Assignment:
Where the line with "match v with" appears below, start writing out lines exactly, and finish with the line with "x, _ => (.inf x, false)", which is included; write out nothing else.

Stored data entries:
......

-- ==== Sys2Proof/Machine/Fp.lean ====
section
/-! DEFINITION. Floating-point arithmetic (R174, R182 to R188): values as exact dyadic numbers, one rounding, the
exceptions in FLG order; conversions (R186), code search (R179) and the functions of SFN (R185). -/

namespace Sys2Proof.Fp

open Sys2Proof

/-- A format: bits of exponent and fraction (R174). -/
structure Fmt where
  ew : Nat
  fw : Nat
deriving DecidableEq, Repr

def f64 : Fmt := ⟨11, 52⟩
def f32 : Fmt := ⟨8, 23⟩
def f16 : Fmt := ⟨5, 10⟩
def bf16 : Fmt := ⟨8, 7⟩

def Fmt.bias (f : Fmt) : Nat := 2 ^ (f.ew - 1) - 1
def Fmt.expMax (f : Fmt) : Nat := 2 ^ f.ew - 1
/-- Exponent of the last bit of a subnormal. -/
def Fmt.emin (f : Fmt) : Int := 1 - (f.bias : Int) - (f.fw : Int)
def Fmt.signBit (f : Fmt) : Nat := 2 ^ (f.ew + f.fw)
def Fmt.infBits (f : Fmt) (neg : Bool) : Nat := (if neg then f.signBit else 0) + f.expMax * 2 ^ f.fw
def Fmt.nanBits (f : Fmt) : Nat := f.expMax * 2 ^ f.fw + 2 ^ (f.fw - 1)
def Fmt.maxBits (f : Fmt) (neg : Bool) : Nat := f.infBits neg - 1
def Fmt.zeroBits (f : Fmt) (neg : Bool) : Nat := if neg then f.signBit else 0

/-- A floating value: NaN (signalling or not), infinity, or the exact number (-1)^neg * m * 2^e. -/
inductive Val
  | nan (sig : Bool)
  | inf (neg : Bool)
  | fin (neg : Bool) (m : Nat) (e : Int)
deriving DecidableEq, Repr

/-- The value of an encoding. -/
def decode (f : Fmt) (b : Nat) : Val :=
  let frac := b % 2 ^ f.fw
  let ex := b / 2 ^ f.fw % 2 ^ f.ew
  let neg := b / f.signBit % 2 == 1
  if ex = f.expMax then (if frac = 0 then .inf neg else .nan (frac / 2 ^ (f.fw - 1) == 0))
  else if ex = 0 then .fin neg frac f.emin
  else .fin neg (2 ^ f.fw + frac) (f.emin + (ex : Int) - 1)

/-- The encoding is a subnormal. -/
def isSubnormal (f : Fmt) (b : Nat) : Bool := b / 2 ^ f.fw % 2 ^ f.ew == 0 && b % 2 ^ f.fw != 0

/-- The value of an input, subnormals read as zero under FTZ (R183). -/
def decodeIn (f : Fmt) (ftz : Bool) (b : Nat) : Val :=
  if ftz && isSubnormal f b then .fin (b / f.signBit % 2 == 1) 0 0 else decode f b

/-! ## Exceptions: INV, DZ, OVF, UNF, INX at bits 0 to 4 (R180) -/

abbrev Flags := BitVec 5
def inv : Flags := 1
def dz : Flags := 2
def ovf : Flags := 4
def unf : Flags := 8
def inx : Flags := 16

/-- A result: the encoding and the exceptions raised. -/
structure Res where
  bits : Nat
  flags : Flags := 0
deriving DecidableEq, Repr

/-- Rounding modes: those of FMODE.RM, and ties away from zero for S8 and Z8 (R186). -/
inductive Mode | rn | rz | ru | rd | rna
deriving DecidableEq, Repr

def Mode.of : Rnd → Mode
  | .rn => .rn
  | .rz => .rz
  | .ru => .ru
  | .rd => .rd

/-- m * 2^(-k) rounded to an integer; `more` says that the exact magnitude lies a little above m. -/
def roundShift (md : Mode) (neg : Bool) (m k : Nat) (more : Bool) : Nat × Bool :=
  let q := m / 2 ^ k
  let r := m % 2 ^ k
  let exact := r = 0 && !more
  let up : Bool :=
    match md with
    | .rn => decide (2 ^ k < 2 * r) || (2 * r == 2 ^ k && (more || q % 2 == 1) && k != 0)
    | .rna => decide (2 ^ k ≤ 2 * r) && k != 0
    | .rz => false
    | .ru => !exact && !neg
    | .rd => !exact && neg
  (if up then q + 1 else q, !exact)

/-- Round the exact number (-1)^neg * m * 2^e, m nonzero, to a format (R182). `more`: the exact magnitude lies above it by
less than 2^e. -/
def roundTo (f : Fmt) (md : Mode) (ftz neg : Bool) (m : Nat) (e : Int) (more : Bool) : Res :=
  let sgn := f.zeroBits neg
  let top : Int := e + (Nat.log2 m : Int)
  let q : Int := max (top - (f.fw : Int)) f.emin
  -- scale so that the last bit kept has weight 2^q
  let (m, e) : Nat × Int := if q < e then (m * 2 ^ (e - q).toNat, q) else (m, e)
  let (r, inexact) := roundShift md neg m (q - e).toNat more
  let bits : Nat := if r < 2 ^ f.fw then r else ((q - f.emin).toNat + 1) * 2 ^ f.fw + (r - 2 ^ f.fw)
  if f.expMax * 2 ^ f.fw ≤ bits then
    let toInf : Bool := match md with
      | .rn => true
      | .rna => true
      | .rz => false
      | .ru => !neg
      | .rd => neg
    { bits := if toInf then f.infBits neg else f.maxBits neg, flags := ovf ||| inx }
  else
    -- tiny after rounding as if the exponent had no lower limit
    let minTop : Int := f.emin + (f.fw : Int)
    let q' : Int := top - (f.fw : Int)
    let (m', e') : Nat × Int := if q' < e then (m * 2 ^ (e - q').toNat, q') else (m, e)
    let (r', _) := roundShift md neg m' (q' - e').toNat more
    let tiny : Bool := decide (top < minTop) && !(top + 1 == minTop && r' == 2 ^ (f.fw + 1))
    if ftz && bits != 0 && decide (bits < 2 ^ f.fw) then { bits := sgn, flags := unf ||| inx }
    else { bits := sgn + bits, flags := if inexact then (if tiny then unf ||| inx else inx) else 0 }

/-- Encode a value: canonical NaN, infinity, signed zero, or one rounding. -/
def encode (f : Fmt) (md : Mode) (ftz : Bool) (v : Val) : Res :=
  match v with
  | .nan _ => { bits := f.nanBits }
  | .inf n => { bits := f.infBits n }
  | .fin n m e => if m = 0 then { bits := f.zeroBits n } else roundTo f md ftz n m e false

def Val.neg : Val → Val
  | .nan s => .nan s
  | .inf n => .inf (!n)
  | .fin n m e => .fin (!n) m e

def Val.isNan : Val → Bool
  | .nan _ => true
  | _ => false

def Val.isSig : Val → Bool
  | .nan s => s
  | _ => false

def Val.isZero : Val → Bool
  | .fin _ m _ => m == 0
  | _ => false

def signed (n : Bool) (m : Nat) : Int := if n then -(m : Int) else m

/-- Exact sum; the sign of an exact zero follows R182 under the rounding in force. The flag is infinity minus infinity. -/
def add (md : Mode) (a b : Val) : Val × Bool :=
  match a, b with
  | .nan _, _ => (.nan false, false)
  | _, .nan _ => (.nan false, false)
  | .inf x, .inf y => if x = y then (.inf x, false) else (.nan false, true)
  | .inf x, _ => (.inf x, false)
  | _, .inf y => (.inf y, false)
  | .fin n1 m1 e1, .fin n2 m2 e2 =>
    let e := min e1 e2
    let t : Int := signed n1 (m1 * 2 ^ (e1 - e).toNat) + signed n2 (m2 * 2 ^ (e2 - e).toNat)
    if t = 0 then
      (.fin (if m1 = 0 ∧ m2 = 0 ∧ n1 = n2 then n1 else md == .rd) 0 0, false)
    else (.fin (decide (t < 0)) t.natAbs e, false)

/-- Exact product. The flag is zero times infinity. -/
def mul (a b : Val) : Val × Bool :=
  match a, b with
  | .nan _, _ => (.nan false, false)
  | _, .nan _ => (.nan false, false)
  | .inf x, .inf y => (.inf (x != y), false)
  | .inf x, .fin n m _ => if m = 0 then (.nan false, true) else (.inf (x != n), false)
  | .fin n m _, .inf y => if m = 0 then (.nan false, true) else (.inf (n != y), false)
  | .fin n1 m1 e1, .fin n2 m2 e2 => (.fin (n1 != n2) (m1 * m2) (e1 + e2), false)

def flagIf (b : Bool) (f : Flags) : Flags := if b then f else 0

def fadd (f : Fmt) (md : Mode) (ftz : Bool) (x y : Nat) : Res :=
  let a := decodeIn f ftz x
  let b := decodeIn f ftz y
  let (v, bad) := add md a b
  let r := encode f md ftz v
  { r with flags := r.flags ||| flagIf (bad || a.isSig || b.isSig) inv }

def fsub (f : Fmt) (md : Mode) (ftz : Bool) (x y : Nat) : Res :=
  let a := decodeIn f ftz x
  let b := decodeIn f ftz y
  let (v, bad) := add md a b.neg
  let r := encode f md ftz v
  { r with flags := r.flags ||| flagIf (bad || a.isSig || b.isSig) inv }

def fmul (f : Fmt) (md : Mode) (ftz : Bool) (x y : Nat) : Res :=
  let a := decodeIn f ftz x
  let b := decodeIn f ftz y
  let (v, bad) := mul a b
  let r := encode f md ftz v
  { r with flags := r.flags ||| flagIf (bad || a.isSig || b.isSig) inv }

/-- Fused multiply-add: the exact product and the addend, rounded once (R182); zero times infinity is invalid whatever the
addend (R184). -/
def ffma (f : Fmt) (md : Mode) (ftz : Bool) (x y z : Nat) : Res :=
  let a := decodeIn f ftz x
  let b := decodeIn f ftz y
  let c := decodeIn f ftz z
  let (p, bad1) := mul a b
  let zeroInf := match a, b with
    | .inf _, .fin _ 0 _ => true
    | .fin _ 0 _, .inf _ => true
    | _, _ => false
  let (v, bad2) := if zeroInf then (.nan false, true) else add md p c
  let r := encode f md ftz v
  { r with flags := r.flags ||| flagIf (bad1 || bad2 || a.isSig || b.isSig || c.isSig) inv }

/-- Order of two values that are no NaN, -0 below +0 when `zeros`. -/
def lt (zeros : Bool) (a b : Val) : Bool :=
  match a, b with
  | .nan _, _ => false
  | _, .nan _ => false
  | .inf x, .inf y => x && !y
  | .inf x, _ => x
  | _, .inf y => !y
  | .fin n1 m1 e1, .fin n2 m2 e2 =>
    let e := min e1 e2
    let x := signed n1 (m1 * 2 ^ (e1 - e).toNat)
    let y := signed n2 (m2 * 2 ^ (e2 - e).toNat)
    decide (x < y) || (zeros && m1 == 0 && m2 == 0 && n1 && !n2)

/-- minimumNumber and maximumNumber (R184); the result is one of the inputs, a subnormal flushed under FTZ. -/
def fmnmx (f : Fmt) (ftz mx : Bool) (x y : Nat) : Res :=
  let a := decodeIn f ftz x
  let b := decodeIn f ftz y
  let fl := flagIf (a.isSig || b.isSig) inv
  let keep (n : Nat) : Nat := if ftz && isSubnormal f n then f.zeroBits (n / f.signBit % 2 == 1) else n
  if a.isNan && b.isNan then { bits := f.nanBits, flags := fl }
  else if a.isNan then { bits := keep y, flags := fl }
  else if b.isNan then { bits := keep x, flags := fl }
  else if mx then { bits := if lt true a b then keep y else keep x, flags := fl }
  else { bits := if lt true b a then keep y else keep x, flags := fl }

/-- Relations of FSETP (R184). -/
def fcmp (f : Fmt) (ftz : Bool) (c : Cmp) (x y : Nat) : Bool × Flags :=
  let a := decodeIn f ftz x
  let b := decodeIn f ftz y
  let un := a.isNan || b.isNan
  let sig := a.isSig || b.isSig
  let less := lt false a b
  let more := lt false b a
  let eq := !un && !less && !more
  match c with
  | .eq => (eq, flagIf sig inv)
  | .ne => (!eq, flagIf sig inv)
  | .lt => (less, flagIf un inv)
  | .gt => (more, flagIf un inv)
  | .le => (!un && !more, flagIf un inv)
  | .ge => (!un && !less, flagIf un inv)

......

Result of this task:
  match v with
  | .nan _ => { bits := f.nanBits }
  | .inf n => { bits := f.infBits n }
  | .fin n m e => if m = 0 then { bits := f.zeroBits n } else roundTo f md ftz n m e false

def Val.neg : Val → Val
  | .nan s => .nan s
  | .inf n => .inf (!n)
  | .fin n m e => .fin (!n) m e

def Val.isNan : Val → Bool
  | .nan _ => true
  | _ => false

def Val.isSig : Val → Bool
  | .nan s => s
  | _ => false

def Val.isZero : Val → Bool
  | .fin _ m _ => m == 0
  | _ => false

def signed (n : Bool) (m : Nat) : Int := if n then -(m : Int) else m

/-- Exact sum; the sign of an exact zero follows R182 under the rounding in force. The flag is infinity minus infinity. -/
def add (md : Mode) (a b : Val) : Val × Bool :=
  match a, b with
  | .nan _, _ => (.nan false, false)
  | _, .nan _ => (.nan false, false)
  | .inf x, .inf y => if x = y then (.inf x, false) else (.nan false, true)
  | .inf x, _ => (.inf x, false)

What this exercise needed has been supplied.